[Stored items from a collection]
#####
-- ==== Sys2Proof/Machine/Flags.lean ====
section
/-! DEFINITION. The status bits: STATUS and INT_EN as words, the error codes, the irq level, and each event that sets or clears a
status bit (R17-R22, R37, R127-R133). -/

namespace Sys2Proof.Machine

/-- The numeric code of an error (R128). -/
def ErrorCode.bits : ErrorCode → BitVec 4
  | .digits => 1
  | .keyLen => 2
  | .busy => 3
  | .cmd => 4

/-- STATUS.BUSY = (fsm = BUSY) (R18). -/
def State.busy (s : State) : Bool := s.fsm == .busy

/-- A read of STATUS: `{24'b0, ERR_CODE, 1'b0, ERR, DONE, BUSY}` (R17, R65). -/
def State.statusWord (s : State) : Word :=
  0#24 ++ s.errCode ++ 0#1 ++ BitVec.ofBool s.err ++ BitVec.ofBool s.done ++ BitVec.ofBool s.busy

/-- A read of INT_EN: `{30'b0, ERR_IE, DONE_IE}` (R66). -/
def State.intEnWord (s : State) : Word := 0#30 ++ BitVec.ofBool s.errIe ++ BitVec.ofBool s.doneIe

/-- The irq output, level-sensitive and never latched (R37, R134, R135). -/
def State.irq (s : State) : Bool := (s.done && s.doneIe) || (s.err && s.errIe)

/-- `set_error(code)`: ERR and ERR_CODE, and nothing else (R127). It is the block's whole "trap entry" (R132). -/
def setError (code : ErrorCode) (s : State) : State := { s with err := true, errCode := code.bits }

/-- Every event that clears ERR clears ERR_CODE too (R21, R133). It is the block's whole "trap return" (R132). -/
def clearError (s : State) : State := { s with err := false, errCode := 0 }

/-- Clearing DONE (R19). -/
def clearDone (s : State) : State := { s with done := false }

/-- The W1C write of STATUS: each strobe clears its own bit (R79, R151). -/
def clearStatus (doneClr errClr : Bool) (s : State) : State :=
  let s₁ := if doneClr then clearDone s else s
  if errClr then clearError s₁ else s₁

end Sys2Proof.Machine
end

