-- ==== Sys2Proof/Tests/Slice0.lean ====
section
/-! SUPPORT. Tests. Every expected value is taken from spec/ (95_test_vectors.md unless another file is named) or written out by
hand from its rules; the witnesses show that the hypotheses of the obligations can be met. -/

namespace Sys2Proof.Tests

open Sys2Proof Sys2Proof.Machine

/-! ## Helpers -/

/-- The outcome is a next state of which `p` holds. -/
def answers (o : Host.Outcome State Fault Refusal) (p : State → Bool) : Bool :=
  match o with
  | .next t => p t
  | .fault _ => false
  | .refused _ => false

/-- The last value read. -/
def lastRead (s : State) : Word := s.reads.getLastD 0xFFFFFFFF

/-- One step that issues the table word `w`. -/
def issue (w : Nat) (s : State) : Host.Outcome State Fault Refusal := step (s.withFetchWord 41 w)

/-- The ASCII bytes "12345678901234567890" (G1). -/
def rfcKey : List Byte :=
  [0x31, 0x32, 0x33, 0x34, 0x35, 0x36, 0x37, 0x38, 0x39, 0x30, 0x31, 0x32, 0x33, 0x34, 0x35, 0x36, 0x37, 0x38, 0x39, 0x30]

/-- A key buffer that starts with the given bytes. -/
def bufferOf (key : List Byte) : Vector Byte 64 := Vector.ofFn fun i => byteAt key i.val

/-- The RFC key loaded after reset. -/
def loaded : State := { State.reset with keybuf := bufferOf rfcKey, keyLen := 20 }

/-- The block while it computes the code of the RFC key, counter 0, 6 digits. -/
def busyState : State :=
  { State.reset with fsm := .busy, wk := { key := rfcKey, keylen := 20, counter := 0, digits := 6 } }

/-- Every readable register at a value of its own. -/
def marked : State :=
  { State.reset with
    done := true, err := true, errCode := 3, errIe := true, digits := 9, keyLen := 0x40
    counterHi := 0x01020304, counterLo := 0x05060708
    keybuf := Vector.replicate 64 0xA5
    digest := #v[0xD0, 0xD1, 0xD2, 0xD3, 0xD4], offset := 0xF, trunc := 0x7FFFFFFF, codeValue := 0x3FFFFFFF
    codeAscii := #v[0xA0, 0xA1, 0xA2], codeDigits := 9 }

/-- A 20-byte digest from its five words. -/
def digestOf (a b c d e : Word) : List Byte := be4 a ++ be4 b ++ be4 c ++ be4 d ++ be4 e

/-! ## WellFormed: each check refuses an ill-formed term, and admits its neighbour -/

/-- V-B2q: a 2-byte access. -/
theorem test_wf_size : Access.wellFormed { write := true, size := 2, offset := 0x04, data := 0 } = false ∧
    Access.wellFormed { write := true, size := 4, offset := 0x04, data := 0 } = true := by decide

/-- V-B2r: an access at offset 0x02. -/
theorem test_wf_alignment : Access.wellFormed { write := true, size := 4, offset := 0x02, data := 1 } = false := by decide

/-- R61: `[0x1D]` is no word slot, `[0x1C]` is one. -/
theorem test_wf_reg : Reg.wellFormed (.raw 0x1D) = false ∧ Reg.wellFormed (.raw 0x1C) = true := by decide

/-- R62: LOADKEY has n ≤ 64 bytes. -/
theorem test_wf_loadKey : HostLine.wellFormed (.loadKey (zeros 65)) = false ∧
    HostLine.wellFormed (.loadKey (zeros 64)) = true := by decide

/-- R61: a line with an ill-formed register. -/
theorem test_wf_lines : HostLine.wellFormed (.wr (.raw 0x02) 1) = false ∧ HostLine.wellFormed (.rd (.raw 0x03)) = false ∧
    HostLine.wellFormed (.poll (.raw 0x05) 1 0) = false := by decide

/-- R23, R24: out-of-range DIGITS and LEN are legal operands. -/
theorem test_wf_operands : Instr.wellFormed (.wrConfig 15) = true ∧ Instr.wellFormed (.wrKeyLen 255) = true := by decide

/-! ## Decode: words written out from R54, R57 and R59 (`0xW_OFF_DATA`; V-B, P1-P7) -/

/-- The command words (R57), with reserved bits set (V-B2h, V-B2j). -/
theorem test_decode_commands :
    decode 0x10000000000#41 = .instr .cmdNop ∧ decode 0x100FFFFFFF0#41 = .instr .cmdNop ∧
    decode 0x10000000001#41 = .instr .cmdStart ∧ decode 0x100ABCDEF01#41 = .instr .cmdStart ∧
    decode 0x10000000002#41 = .instr .cmdClear ∧ decode 0x100FFFFFFF2#41 = .instr .cmdClear := by decide

/-- The same START bit by bit: W = 1, OFF = 00000000, DATA[3:0] = 0001 under reserved bits that are all 0. -/
theorem test_decode_start_bits :
    decode (0b1#1 ++ 0b00000000#8 ++ 0b0000000000000000000000000000#28 ++ 0b0001#4) = .instr .cmdStart := by decide

/-- A key write bit by bit: W = 1, OFF = 00100100 (0x24), then the bytes b0..b3 from the top (R59). -/
theorem test_decode_key_bits :
    decode (0b1#1 ++ 0b00100100#8 ++ 0b00110101#8 ++ 0b00110110#8 ++ 0b00110111#8 ++ 0b00111000#8) =
      .instr (.wrKeyW1 0x35 0x36 0x37 0x38) := by decide

/-- A read bit by bit: W = 0, OFF = 10001100 (0x8C), DATA = 0. -/
theorem test_decode_read_bits : decode (0b0#1 ++ 0b10001100#8 ++ 0#32) = .instr .rdCodeDigits := by decide

/-- The status and control writes (V-B2a..V-B2e, V-B2m..V-B2o). -/
theorem test_decode_writes :
    decode 0x10400000002#41 = .instr (.wrStatus true false) ∧ decode 0x10400000004#41 = .instr (.wrStatus false true) ∧
    decode 0x104FFFFFFF9#41 = .instr (.wrStatus false false) ∧
    decode 0x10800000001#41 = .instr (.wrIntEn true false) ∧ decode 0x10800000002#41 = .instr (.wrIntEn false true) ∧
    decode 0x10C0000001F#41 = .instr (.wrConfig 15) ∧ decode 0x10C00000010#41 = .instr (.wrConfig 0) ∧
    decode 0x11000000100#41 = .instr (.wrKeyLen 0) ∧ decode 0x110000001FF#41 = .instr (.wrKeyLen 255) ∧
    decode 0x114FFFFFFFF#41 = .instr (.wrCounterHi 0xFFFFFFFF) ∧
    decode 0x118023523EC#41 = .instr (.wrCounterLo 0x023523EC) := by decide

/-- The key writes of P7, first half. -/
theorem test_decode_key_writes_low :
    decode 0x12000010203#41 = .instr (.wrKeyW0 0x00 0x01 0x02 0x03) ∧
    decode 0x12404050607#41 = .instr (.wrKeyW1 0x04 0x05 0x06 0x07) ∧
    decode 0x12808090A0B#41 = .instr (.wrKeyW2 0x08 0x09 0x0A 0x0B) ∧
    decode 0x12C0C0D0E0F#41 = .instr (.wrKeyW3 0x0C 0x0D 0x0E 0x0F) ∧
    decode 0x13010111213#41 = .instr (.wrKeyW4 0x10 0x11 0x12 0x13) ∧
    decode 0x13414151617#41 = .instr (.wrKeyW5 0x14 0x15 0x16 0x17) ∧
    decode 0x13818191A1B#41 = .instr (.wrKeyW6 0x18 0x19 0x1A 0x1B) ∧
    decode 0x13C1C1D1E1F#41 = .instr (.wrKeyW7 0x1C 0x1D 0x1E 0x1F) := by decide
#####
**WHAT IS REQUIRED:**
Return every line from the records above that holds the word "words".

**ANSWER SPACE:**
/-! DEFINITION. The status bits: STATUS and INT_EN as words, the error codes, the irq level, and each event that sets or clears a
/-- A 20-byte digest from its five words. -/
/-! ## Decode: words written out from R54, R57 and R59 (`0xW_OFF_DATA`; V-B, P1-P7) -/
/-- The command words (R57), with reserved bits set (V-B2h, V-B2j). -/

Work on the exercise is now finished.